Shares fell as much as 4.6% Monday, after dropping 13% on Friday and wiping out $3.5 billion of market value when Sikka’s departure was announced. The latest slump comes despite the benchmark BSE Sensex rising and a $2 billion share buyback the company announced over the weekend.
At least nine brokers downgraded their ratings on the stock after the CEO news, with just one lifting their recommendation.
“Beyond the loss suffered due to Sikka’s resignation, the way the board handled the issue was even more damaging," said Sudheer Guntupalli, an analyst at Ambit Capital Pvt. His firm has put its rating under review, citing factors including corporate governance, succession planning and the prospect of a class action lawsuit against the company in the US.
Infosys has little time to waste in choosing a successor.

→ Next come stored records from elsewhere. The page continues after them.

/-- R433, R434, R449–R454, R462, R466: the outputs. A step of a closing test whose readback agrees leads to the next; a readback that does not agree, in a
closing test, an ON test or outside them, and a coil current out of range, open the output and lock its zone out with the cause of
the rule; DIE_FAULT locks every zone out and opens every output; at power-up every output is open and held lockouts stand. -/
def Obligations.OutputsAreTested : Prop :=
  (∀ (i : Nat) (s : State), s.dieRuns = true → i < 24 → 1 ≤ (s.sfOut i).step → (s.sfOut i).step ≤ 3 → (s.sfOut i).unlock = false →
    s.sf.unlock = none →
    s.answers (.closingTestStep i (rbOf (s.sfOut i).sw).1 (rbOf (s.sfOut i).sw).2) fun t =>
      t.sfOut i = { s.sfOut i with step := (s.sfOut i).step + 1 } ∧ (∀ k, k ≠ i → t.sfOut k = s.sfOut k) ∧ t.sf.zones = s.sf.zones ∧
      s.keeps t (fun _ => false) [.sf]) ∧
  (∀ (x y : Bool) (i z lock : Nat) (e : Instr) (s : State),
    (e = .closingTestStep i x y ∧ 1 ≤ (s.sfOut i).step ∧ (s.sfOut i).step ≤ 3 ∧ s.sf.unlock = none ∧ rbOf (s.sfOut i).sw ≠ (x, y) ∧ lock = 4) ∨
      (e = .onTestEnd i x y ∧ i < 16 ∧ ((s.sfOut i).onTest = 1 ∧ x = true ∨ (s.sfOut i).onTest = 2 ∧ y = false) ∧ lock = 2) ∨
      (e = .readbackFault i x y ∧ ((s.sfOut i).step = 0 ∨ (s.sfOut i).step = 4) ∧ (s.sfOut i).onTest = 0 ∧ rbOf (s.sfOut i).sw ≠ (x, y) ∧
        lock = (if i < 16 then 2 else 3)) →
    s.dieRuns = true → i < 24 → (s.sfOut i).unlock = false → (s.sfOut i).fault = false → s.outZone i = some z → (s.sfZone z).st ≤ 1 →
    s.answers e fun t =>
      (t.sfOut i).sw = (false, false) ∧ (t.sfOut i).fault = true ∧ (t.sfZone z).st = 2 ∧ (t.sfZone z).lock = lock ∧
      tabGet (fun _ => 0) t.sf.locks z = lock ∧ s.keeps t (fun _ => false) [.sf]) ∧
  (∀ (c ma z : Nat) (s : State), let i := 16 + c; let r := s.sfRec 2 c
    s.dieRuns = true → c < 8 →
    ((s.sfOut i).step = 4 ∧ (ma < leAt r 0 2 ∨ leAt r 2 2 < ma)) ∨ ((s.sfOut i).step = 0 ∧ leAt r 4 2 < ma) →
    (s.sfOut i).unlock = false → (s.sfOut i).fault = false → s.outZone i = some z → (s.sfZone z).st ≤ 1 →
    s.answers (.brakeCurrentFault c ma) fun t =>
      t.coil c = ma ∧ (t.sfOut i).sw = (false, false) ∧ (t.sfOut i).fault = true ∧ (t.sfZone z).st = 2 ∧ (t.sfZone z).lock = 3 ∧
      s.keeps t (fun _ => false) [.sf]) ∧
  (∀ (g z : Nat) (s : State), let o := s.sfOut g
    s.dieRuns = true → g < 16 → s.outZone g = some z → o.step = 4 → o.onTest = 0 → leAt (s.sfRec 0 z) 10 2 ≠ 0 →
    s.answers (.onTestStart g) fun t =>
      t.sfOut g = { o with onTest := if o.onLow then 2 else 1, onLow := !o.onLow } ∧ (t.sfOut g).sw = (o.onLow, !o.onLow) ∧
      (∀ k, k ≠ g → t.sfOut k = s.sfOut k) ∧ s.keeps t (fun _ => false) [.sf]) ∧
  (∀ (g : Nat) (x y : Bool) (s : State), s.dieRuns = true → g < 16 →
    ((s.sfOut g).onTest = 1 ∧ x = false) ∨ ((s.sfOut g).onTest = 2 ∧ y = true) →
    s.answers (.onTestEnd g x y) fun t =>
      t.sfOut g = { s.sfOut g with onTest := 0 } ∧ (∀ k, k ≠ g → t.sfOut k = s.sfOut k) ∧ t.sf.zones = s.sf.zones ∧
      s.keeps t (fun _ => false) [.sf]) ∧
  (∀ (k : Nat) (s : State), s.dieRuns = true → 1 ≤ k → k ≤ 5 →
    s.answers (.dieFault k) fun t =>
      t.sf.dieFault = k ∧ t.sf.session = none ∧ (∀ z, z < 16 → (t.sfZone z).st = 2 ∧ (t.sfZone z).lock = 5) ∧
      (∀ i, i < 24 → (t.sfOut i).sw = (false, false)) ∧ s.keeps t (fun _ => false) [.sf]) ∧
  (∀ (ok : Bool) (s : State), s.answers (.sfPowerUp ok) fun t =>
    t.sf.started = true ∧ t.sf.dieFault = (if ok then 0 else 5) ∧ t.sf.session = none ∧
    (∀ i, i < 24 → (t.sfOut i).sw = (false, false)) ∧
    (∀ z, z < 16 → (ok = false → (t.sfZone z).st = 2 ∧ (t.sfZone z).lock = 5) ∧
      (ok = true → s.sf.nvm = none → (t.sfZone z).st = 2 ∧ (t.sfZone z).lock = 7) ∧
      (ok = true → s.sf.nvm ≠ none → tabGet (fun _ => 0) s.sf.locks z ≠ 0 →
        (t.sfZone z).st = 2 ∧ (t.sfZone z).lock = tabGet (fun _ => 0) s.sf.locks z)) ∧
    s.keeps t (fun _ => false) [.sf])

Among the internal frontrunners are Pravin Rao, a long-time Infosys hand named interim chief executive on Friday, and chief financial officer Ranganath D. Mavinakere. Ranga, as he is known, has been at Infosys for over a decade-and-a-half and holds a degree from the high-profile engineering school, the Indian Institute of Technology, like the founders Murthy and Nandan Nilekani. The boyish-looking Ranga, 55, who worked closely with Murthy during his second stint as Infosys chairman, may also be able to navigate the tensions between the board and co-founders. At Friday’s press conference, Sikka praised Ranga and highlighted his role in improving cash holdings to more than $5 billion.
“Talented candidates will hesitate," said Sharma. “They’ll wonder how much autonomy they’ll get as CEO considering all that’s happened."
Infosys announced last month that it was relocating Ranga to the US, where it derives about two-third of its revenues from customers such as Lockheed Martin Corp., Avis Budget Group Inc. and Goldman Sachs Group Inc. Sikka, an American of Indian origin and the company’s first non-founder chief executive, was also based in the US and lived in Palo Alto, California.
Also possible internal candidates are deputy chief operating officer Ravi Kumar; Rajesh Krishnamurthy, who leads the energy and telecommunications units; and Mohit Joshi, who heads the banking business. One challenge looms for any internal candidate however. If any are chosen over Rao, dubbed the “accidental CEO" by local media, they will supersede him and have to navigate how to share power.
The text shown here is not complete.